EUME
2020/ 2021

Omar Al-Ghazzi

EUME-CNMS Fellow of the Fritz Thyssen Foundation

Histories of the Future in the Post-2011 Arab World

Previous Fellowships: 2019/ 2020, 2018/ 2019

is Assistant Professor in the Department of Media and Communications at the London School of Economics and Political Science (LSE). Al-Ghazzi’s research expertise is in conflict reporting and representation, with a focus on digital media and collective memory in the Middle East and North Africa. His research has appeared in top academic journals in the field of media and communications. Before joining LSE, he was a lecturer (Assistant Professor) at the Department of Journalism of the University of Sheffield. Al-Ghazzi completed his PhD at the Annenberg School for Communication, University of Pennsylvania. He holds MAs in Communication from the University of Pennsylvania and American University  and a BA in Communication Arts from the Lebanese American University. A former Fulbright scholar, Al-Ghazzi comes from a professional journalistic background. He has previously worked as a reporter for Al-Hayat Arabic daily and as a media analyst at BBC Monitoring. From June to August 2019, from September to December 2020 and from April to August 2021, he is a EUME-CNMS Fellow of the Fritz Thyssen Foundation.
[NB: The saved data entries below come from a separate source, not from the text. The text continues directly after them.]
/-- A step that leaves the engine Running leaves pc within its bound (10_state.md R26). -/
theorem pcBounded_of_step {s t : State} {w : Word} {i : Instr} (hstack : stackBounded s) (hs : s.status = .running)
    (hf : fetch s = .ok w) (hd : decodeWord w = .ok i) (hstep : step s = .next t) (ht : t.status = .running) :
    pcBounded t := by
  have hnear := pcBounded_of_near (t := t) (pc_le_of_fetch hf)
  have hafter := pcAfterAStep s t w i hs hf hd hstep ht
  cases i
  case jp nnn | call nnn =>
    have hn := nnn.isLt
    rw [pcBounded, hafter, BitVec.toNat_setWidth]
    omega
  case jpV0 nnn =>
    have hn := nnn.isLt
    have hb := (s.getV 0).isLt
    rw [pcBounded, hafter]
    refine (toNat_zext16_add_byteAddr nnn (s.getV 0)).trans_le ?_
    omega
  case ret =>
    have haddr := hstack.2 t.pc (List.mem_of_mem_head? hafter)
    exact haddr.trans (by decide)
  case ldVxK =>
    simp only at hafter
    split at hafter
    · exact hnear (.inl hafter)
    · exact hnear (.inr (.inl hafter))
  case seImm | seReg | skp =>
    simp only at hafter
    split at hafter
    · exact hnear (.inr (.inr hafter))
    · exact hnear (.inr (.inl hafter))
  case sneImm | sneReg | sknp =>
    simp only at hafter
    split at hafter
    · exact hnear (.inr (.inl hafter))
    · exact hnear (.inr (.inr hafter))
  all_goals exact hnear (.inr (.inl hafter))

/-- Settles O55: a fault changes the status alone; an instruction that completes keeps each part of the invariant. -/
theorem stepKeepsTheInvariant : Obligations.StepKeepsTheInvariant := by
  intro s t h hstep
  have hs := running_of_step hstep
  obtain ⟨e, w, hfault⟩ | ⟨w, i, hf, hd, hexec⟩ := step_running_cases hs
  · rw [hfault] at hstep
    cases hstep
    exact machineInv_takeFault h e w
  · obtain ⟨hr, rfl⟩ | ⟨e, -, rfl⟩ := exec_cases (hexec.symm.trans hstep)
    · obtain ⟨hmem, -, hstack, -⟩ := h
      have ht : (completed i s).status = .running := (completed_status i s).trans hs
      have hrecord : recordMatches (completed i s) := fun r hr => by rw [ht] at hr; cases hr
      exact ⟨wf_completed hmem hr, pcBounded_of_step hstack hs hf hd hstep ht,
        stackBounded_completed hstack (pc_le_of_fetch hf) hr, hrecord⟩
    · exact machineInv_takeFault h e _

end Sys2Proof.Machine
end

section
/-! PROOFS. Reset, load and sessions (70_reset_and_hazards.md sections 1, 2 and 4), the invariant of reachable states,
and the two kinds of state in which the driver's steps change nothing: halted and final ones. -/

namespace Sys2Proof.Machine

/-! ### Reset -/

/-- In the font's range an unlisted address reads as the default font (20_memory.md R67). -/
theorem Memory.unlisted_font (k : Nat) (h : k < 80) : Memory.unlisted (0x050 + k) = Config.font.getD k 0 := by
  unfold Memory.unlisted
  rw [if_pos (by simp only [Config.fontBase, Config.fontSize]; omega)]
  exact congrArg (Config.font.getD · 0) (Nat.add_sub_cancel_left ..)

/-- The font's bytes after a reset with any font. -/
theorem get_fontMemory_font (font : Font) (k : Nat) (h : k < 80) :
    Memory.get (fontMemory font) (0x050 + k) = font[k] := by
  rw [get_fontMemory, if_pos (by omega), Nat.add_sub_cancel_left, List.getD_eq_getElem _ _ (by simpa using h)]
  rfl

/-- Outside the font every byte is zero after a reset with any font. -/
theorem get_fontMemory_zero (font : Font) (a : Nat) (h : ¬ (0x050 ≤ a ∧ a ≤ 0x09F)) :
    Memory.get (fontMemory font) a = 0 := by
  rw [get_fontMemory, if_neg (by omega)]

/-- Settles O50: reset's fields are literals, and a reset with a font is that state with the font's memory. -/
theorem resetLeavesTheStatedValues : Obligations.ResetLeavesTheStatedValues :=
  ⟨State.getV_reset, rfl, rfl, rfl, rfl, rfl, rfl, fbGet_fbClear, Memory.unlisted_zero, Memory.unlisted_font, rfl,
    resetWith_params,
    fun font => ⟨get_fontMemory_font font, get_fontMemory_zero font, unchanged_setMem State.reset _⟩⟩

/-! ### Sessions -/

/-- The load of an image that fits (10_state.md R47). -/
theorem load_of_fits (image : List Byte) (s : State) (h : image.length ≤ 3584) :
    load image s = (s.setMem (Memory.putBytes s.mem 0x200 image), .ok) :=
  (load_eq image s).trans (if_pos h)

/-- The load of an image that does not fit (10_state.md R47). -/
theorem load_of_too_long (image : List Byte) (s : State) (h : 3584 < image.length) :
    load image s = (s.setStatus (.halted ⟨.outOfRangeAddress, none, none, some 0x1000⟩),
      .fault ⟨.outOfRangeAddress, none, none, some 0x1000⟩) :=
  (load_eq image s).trans (if_neg (Nat.not_le.2 h))

theorem newSessionWith_of_fits (font : Font) (image : List Byte) (h : image.length ≤ 3584) :
    newSessionWith font image = (State.resetWith font).setMem (Memory.putBytes (fontMemory font) 0x200 image) :=
  congrArg Prod.fst (load_of_fits image (State.resetWith font) h)

theorem newSessionWith_of_too_long (font : Font) (image : List Byte) (h : 3584 < image.length) :
    newSessionWith font image =
      (State.resetWith font).setStatus (.halted ⟨.outOfRangeAddress, none, none, some 0x1000⟩) :=
  congrArg Prod.fst (load_of_too_long image (State.resetWith font) h)

/-- Where an image lies, and below and above it, once it is written over the font's memory. -/
theorem get_image_outside (font : Font) (image : List Byte) (a : Nat) (h : ¬ (0x200 ≤ a ∧ a < 0x200 + image.length)) :
    Memory.get (Memory.putBytes (fontMemory font) 0x200 image) a = Memory.get (fontMemory font) a := by
  rw [Memory.get_putBytes, if_neg h]

/-- Program memory holds the image, and zero for the bytes that the image does not have (decision D28). -/
theorem get_image (font : Font) (image : List Byte) (k : Nat) :
    Memory.get (Memory.putBytes (fontMemory font) 0x200 image) (0x200 + k) = image.getD k 0 := by
  by_cases h : k < image.length
  · exact Memory.get_putBytes_add _ _ _ _ h
  · rw [get_image_outside _ _ _ (by omega), get_fontMemory_zero _ _ (by omega),
      List.getD_eq_default _ _ (Nat.not_lt.1 h)]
Histories of the Future in the Post-2011 Arab World

This project explores the politics of mediated collective memory in the contemporary Arab world. It addresses the questions of how communicative practices during the 2011 Arab uprisings and their aftermath reflected and shaped understandings of history, and how these practices enabled revolutionary, but also reactionary, violent and divisive politics. Al-Ghazzi’s project links collective memory studies to the study of political contention and struggle in the Arab world. He selects episodes of contestation about history and explores the political symbols and tropes that generated intense debates. He examines what these symbols are alleged to represent and what originary times in history they claim to continue. His approach does not confine its analysis to one national context or one medium or technology. Rather, it notes and theorizes a way of thinking about mediated histories and futures that permeates countries, political groupings, and media outlets. By focusing on mediations of history, the project explores the deep tensions between Arab nation-states as political spaces, the region’s transnational media system, and temporal narratives of belonging.